— WHAT TO WORK ON —
Starting at the line with "(.frameStart stream number))" and going on through the line with "FRAME_TIMEOUT_EXPIRY (R44). -/", reproduce each line in the records below exactly and nothing more.

(Stored data entries)
=== Begin Enclosure ===
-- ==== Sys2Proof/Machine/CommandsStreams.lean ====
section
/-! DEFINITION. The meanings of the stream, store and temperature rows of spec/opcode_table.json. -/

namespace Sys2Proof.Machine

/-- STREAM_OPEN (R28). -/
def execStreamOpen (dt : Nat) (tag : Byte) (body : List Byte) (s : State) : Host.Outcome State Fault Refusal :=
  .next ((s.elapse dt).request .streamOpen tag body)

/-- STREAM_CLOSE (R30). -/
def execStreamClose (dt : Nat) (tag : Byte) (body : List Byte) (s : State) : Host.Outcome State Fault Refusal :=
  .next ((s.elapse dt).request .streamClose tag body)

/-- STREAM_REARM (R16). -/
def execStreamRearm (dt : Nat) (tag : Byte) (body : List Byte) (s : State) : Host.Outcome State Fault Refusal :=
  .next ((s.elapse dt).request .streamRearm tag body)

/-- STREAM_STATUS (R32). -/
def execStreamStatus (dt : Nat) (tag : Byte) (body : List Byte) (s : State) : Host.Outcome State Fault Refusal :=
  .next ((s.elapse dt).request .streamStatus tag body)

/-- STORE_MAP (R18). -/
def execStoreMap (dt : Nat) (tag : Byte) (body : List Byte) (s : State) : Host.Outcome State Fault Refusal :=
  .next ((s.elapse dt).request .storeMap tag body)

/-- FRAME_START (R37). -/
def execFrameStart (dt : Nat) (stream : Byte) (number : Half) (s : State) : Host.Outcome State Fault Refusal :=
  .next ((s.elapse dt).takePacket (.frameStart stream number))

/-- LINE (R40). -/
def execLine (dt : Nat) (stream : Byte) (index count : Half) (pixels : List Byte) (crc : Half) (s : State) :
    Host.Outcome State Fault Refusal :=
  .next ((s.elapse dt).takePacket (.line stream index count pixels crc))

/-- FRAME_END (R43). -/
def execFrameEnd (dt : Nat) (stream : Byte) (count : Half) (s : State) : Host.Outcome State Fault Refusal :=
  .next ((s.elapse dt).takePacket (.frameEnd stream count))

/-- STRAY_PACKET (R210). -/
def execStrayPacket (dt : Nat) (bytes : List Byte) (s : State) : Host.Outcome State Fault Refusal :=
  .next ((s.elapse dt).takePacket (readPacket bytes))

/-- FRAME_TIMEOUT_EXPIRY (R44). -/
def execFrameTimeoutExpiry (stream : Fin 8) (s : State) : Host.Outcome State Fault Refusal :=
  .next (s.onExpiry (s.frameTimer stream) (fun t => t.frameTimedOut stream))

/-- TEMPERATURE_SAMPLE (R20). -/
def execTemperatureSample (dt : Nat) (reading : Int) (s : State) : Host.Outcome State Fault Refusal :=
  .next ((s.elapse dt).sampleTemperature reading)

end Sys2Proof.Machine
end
=== End Enclosure ===
— EXERCISE OUTPUT —
  .next ((s.elapse dt).takePacket (.frameStart stream number))

/-- LINE (R40). -/
def execLine (dt : Nat) (stream : Byte) (index count : Half) (pixels : List Byte) (crc : Half) (s : State) :
    Host.Outcome State Fault Refusal :=
  .next ((s.elapse dt).takePacket (.line stream index count pixels crc))

/-- FRAME_END (R43). -/
def execFrameEnd (dt : Nat) (stream : Byte) (count : Half) (s : State) : Host.Outcome State Fault Refusal :=
  .next ((s.elapse dt).takePacket (.frameEnd stream count))

/-- STRAY_PACKET (R210). -/
def execStrayPacket (dt : Nat) (bytes : List Byte) (s : State) : Host.Outcome State Fault Refusal :=
  .next ((s.elapse dt).takePacket (readPacket bytes))

/-- FRAME_TIMEOUT_EXPIRY (R44). -/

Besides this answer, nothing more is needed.